/-- R114, R119: the wind hold's expiry lets the own wind state fall one level where the latest speed is at or below its
off threshold, R115: and a source's WEATHER goes out; a persistence timer's expiry lets the windward flag take its
candidate. R118: at a WEATHER that changes the effective wind state or direction each used PRIMARY or RESERVE vent with a
facing is judged by the angle between wind and facing, below α, or below α + 10 where its candidate was windward already;
R119: the flag takes the candidate at once where judging begins or ends, and else after 20 s in which it differs. R119: as
fire mode begins, every flag takes its candidate at once. -/
def Obligations.WindTimersPass : Prop :=
  ∀ (dt : Micros) (s : State) (e : Micros), s.active = true → e ≤ s.now + dt →
    (s.weather.windHold = some e → ∃ t, exec (.windHoldExpiry dt) s = .next t ∧
      (s.weather.wind = .storm → s.weather.speed ≤ s.image.stormOff →
        t.weather.wind = .windy ∧ t.weather.windHold = some (s.now + dt + s.image.windyHold * 1000000)) ∧
      (s.weather.wind = .windy → s.weather.speed ≤ s.image.windyOff →
        t.weather.wind = .calm ∧ t.weather.windHold = none) ∧
      (s.weather.wind = .storm ∧ s.image.stormOff < s.weather.speed ∨
          s.weather.wind = .windy ∧ s.image.windyOff < s.weather.speed →
        t.weather.wind = s.weather.wind ∧ t.weather.windHold = none) ∧
      (s.boot.station = .run → s.isSource = true → s.line.state = .ok → s.line.waiting = [] → s.line.tx = none →
        t.weather.wind ≠ s.weather.wind → ∃ q ∈ t.line.waiting, q.frame = .weather
          { speed := s.weather.speed, dir := s.weather.dir.getD 65535, wind := t.weather.wind, rain := s.weather.rain,
            vaneFault := s.weather.vaneFault }) ∧
      t.weather.speed = s.weather.speed ∧
      t.sources = { (s.tick dt).sources with weather := t.weather, windward := t.windward }) ∧
    (∀ v : VentId, s.windward[v].persist = some e → ∃ t, exec (.persistenceExpiry dt v) s = .next t ∧
      t.windward[v] = { s.windward[v] with flag := s.windward[v].candidate, persist := none } ∧
      (∀ w : VentId, w ≠ v → t.windward[w] = s.windward[w]) ∧
      t.sources = { (s.tick dt).sources with windward := t.windward }) ∧
    let judging := fun x : State =>
      (x.weather.effWind = .known .windy ∨ x.weather.effWind = .known .storm) ∧ x.weather.effDir.isSome = true
    let windward := fun (x : State) (v : VentId) => judging x ∧ ∃ w f, x.weather.effDir = some w ∧ s.used v = true ∧
      ((s.cfg v).role = .primary ∨ (s.cfg v).role = .reserve) ∧ (s.cfg v).facing = some f ∧
      let d := if w ≤ f then f - w else w - f
      (if 180 < d then 360 - d else d) < s.image.alpha + if s.windward[v].candidate then 10 else 0
    (∀ (q : Nat) (src : StationNode) (c : WeatherContent), src.val ≠ s.image.node →
      ∃ t, exec (.weatherReceived dt q src c) s = .next t ∧
        (t.weather.effWind = s.weather.effWind ∧ t.weather.effDir = s.weather.effDir → t.windward = s.windward) ∧
        (¬ (t.weather.effWind = s.weather.effWind ∧ t.weather.effDir = s.weather.effDir) → ∀ v : VentId,
          (t.windward[v].candidate = true ↔ windward t v) ∧
          (judging s ∧ judging t → t.windward[v].flag = s.windward[v].flag ∧ t.windward[v].persist =
            if t.windward[v].candidate = s.windward[v].flag then none
            else some (s.windward[v].persist.getD (s.now + dt + 20000000))) ∧
          (¬ (judging s ∧ judging t) →
            t.windward[v].flag = t.windward[v].candidate ∧ t.windward[v].persist = none))) ∧
    ∀ (q : Nat) (src : StationNode) (z : Zone), (∀ o, s.peers[src] = some o → o.fresh = true) → s.fire.known = true →
      s.fire.zones = 0 → ∃ t, exec (.alarmReceived dt q src z s.fire.epoch) s = .next t ∧
        ∀ v : VentId, (t.windward[v].candidate = true ↔ windward s v) ∧
          t.windward[v].flag = t.windward[v].candidate ∧ t.windward[v].persist = none

/-! ### The vent line -/

/-- R151: a heartbeat starts the next period, 1 s in fire mode and 2 s outside it; in LINE_OK with an empty queue a STATUS
that shows every item as it stands waits (R152), R103: in fire mode an AREA with the balance figures, and R115: at a source a WEATHER
with its values. R87 to R98, R102: it makes the balance recompute, so that in a state that obeys the laws its items are
those of the state it leaves; R99 to R101: the recompute calls, by rank, the reserves its own take requires and no more, and
their FIRE records of 1000 reach the Drive Unit. (R151 and R152 do not say whether the STATUS is composed before or after the
recompute and the pre-check of the same event: that it shows SHORT, the pending class and the draws as they leave them is
the model's choice, log entry 8.) R147: in LINE_LOST, the line recessive for 10 bit times, it makes a recovery attempt, a DRAW
of the current content. (That this DRAW is on the line from the heartbeat on, and an earlier attempt stands through a heartbeat
that makes none, is the model's choice, log entry 43.) -/
def Obligations.HeartbeatSends : Prop :=
  ∀ (dt : Micros) (bits : Nat) (s : State) (e : Micros), s.boot.station = .run → s.line.heartbeat = some e →
    e ≤ s.now + dt →
    ∃ t, exec (.heartbeatExpiry dt bits) s = .next t ∧
      t.line.heartbeat = some (s.now + dt + if s.fire.zones = 0 then 2000000 else 1000000) ∧
      (s.line.state = .ok → s.line.waiting = [] → s.line.tx = none →
        ∃ c q, q ∈ t.line.waiting ∧ q.frame = .status c ∧ t.shownBy c ∧ c.zones = s.fire.zones ∧ c.epoch = s.fire.epoch ∧
          c.cause = s.line.cause ∧ c.rxErrors = s.line.rxErrors ∧ c.lineDegraded = s.line.latch) ∧
      (s.line.state = .ok → s.line.waiting = [] → s.line.tx = none →
        (∀ z : Zone, s.leadZone = some z → s.area.balance = some z →
          t.area.lastSent = some (t.areaContent z) ∧ ∃ q ∈ t.line.waiting, q.frame = .area
            { zone := z, primary := t.area.primary, offer := t.area.offer, called := t.area.called,
              achieved := t.area.achieved, sat := t.area.sat, unknown := t.area.unknown, short := t.area.short }) ∧
        (s.isSource = true → ∃ q ∈ t.line.waiting, q.frame = .weather
          { speed := s.weather.speed, dir := s.weather.dir.getD 65535, wind := s.weather.wind, rain := s.weather.rain,
            vaneFault := s.weather.vaneFault })) ∧
      (s.AreaLaw → s.ArbiterLaw → s.DriveLaw → ∀ z : Zone, s.leadZone = some z →
        t.area.balance = some z ∧ t.figuresHold z ∧ s.callsMade t z) ∧
      (s.line.state = .lost → 10 ≤ bits → t.line.recovery = some t.drawContent) ∧
      (¬ (s.line.state = .lost ∧ 10 ≤ bits) → t.line.recovery = s.line.recovery) ∧
      t.sources = { (s.tick dt).sources with line := t.line.standing } ∧
      t.line.standing = { s.line.standing with heartbeat := t.line.heartbeat }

> [TASK OBJECTIVE]: Take the stretch of lines above from the one containing "(s.boot.station = .run" through the one containing "(¬ (t.weather.effWind = s.weather.effWind" and repeat it exactly, adding no other line.

> [TASK OUTPUT]:
      (s.boot.station = .run → s.isSource = true → s.line.state = .ok → s.line.waiting = [] → s.line.tx = none →
        t.weather.wind ≠ s.weather.wind → ∃ q ∈ t.line.waiting, q.frame = .weather
          { speed := s.weather.speed, dir := s.weather.dir.getD 65535, wind := t.weather.wind, rain := s.weather.rain,
            vaneFault := s.weather.vaneFault }) ∧
      t.weather.speed = s.weather.speed ∧
      t.sources = { (s.tick dt).sources with weather := t.weather, windward := t.windward }) ∧
    (∀ v : VentId, s.windward[v].persist = some e → ∃ t, exec (.persistenceExpiry dt v) s = .next t ∧
      t.windward[v] = { s.windward[v] with flag := s.windward[v].candidate, persist := none } ∧
      (∀ w : VentId, w ≠ v → t.windward[w] = s.windward[w]) ∧
      t.sources = { (s.tick dt).sources with windward := t.windward }) ∧
    let judging := fun x : State =>
      (x.weather.effWind = .known .windy ∨ x.weather.effWind = .known .storm) ∧ x.weather.effDir.isSome = true
    let windward := fun (x : State) (v : VentId) => judging x ∧ ∃ w f, x.weather.effDir = some w ∧ s.used v = true ∧
      ((s.cfg v).role = .primary ∨ (s.cfg v).role = .reserve) ∧ (s.cfg v).facing = some f ∧
      let d := if w ≤ f then f - w else w - f
      (if 180 < d then 360 - d else d) < s.image.alpha + if s.windward[v].candidate then 10 else 0
    (∀ (q : Nat) (src : StationNode) (c : WeatherContent), src.val ≠ s.image.node →
      ∃ t, exec (.weatherReceived dt q src c) s = .next t ∧
        (t.weather.effWind = s.weather.effWind ∧ t.weather.effDir = s.weather.effDir → t.windward = s.windward) ∧
        (¬ (t.weather.effWind = s.weather.effWind ∧ t.weather.effDir = s.weather.effDir) → ∀ v : VentId,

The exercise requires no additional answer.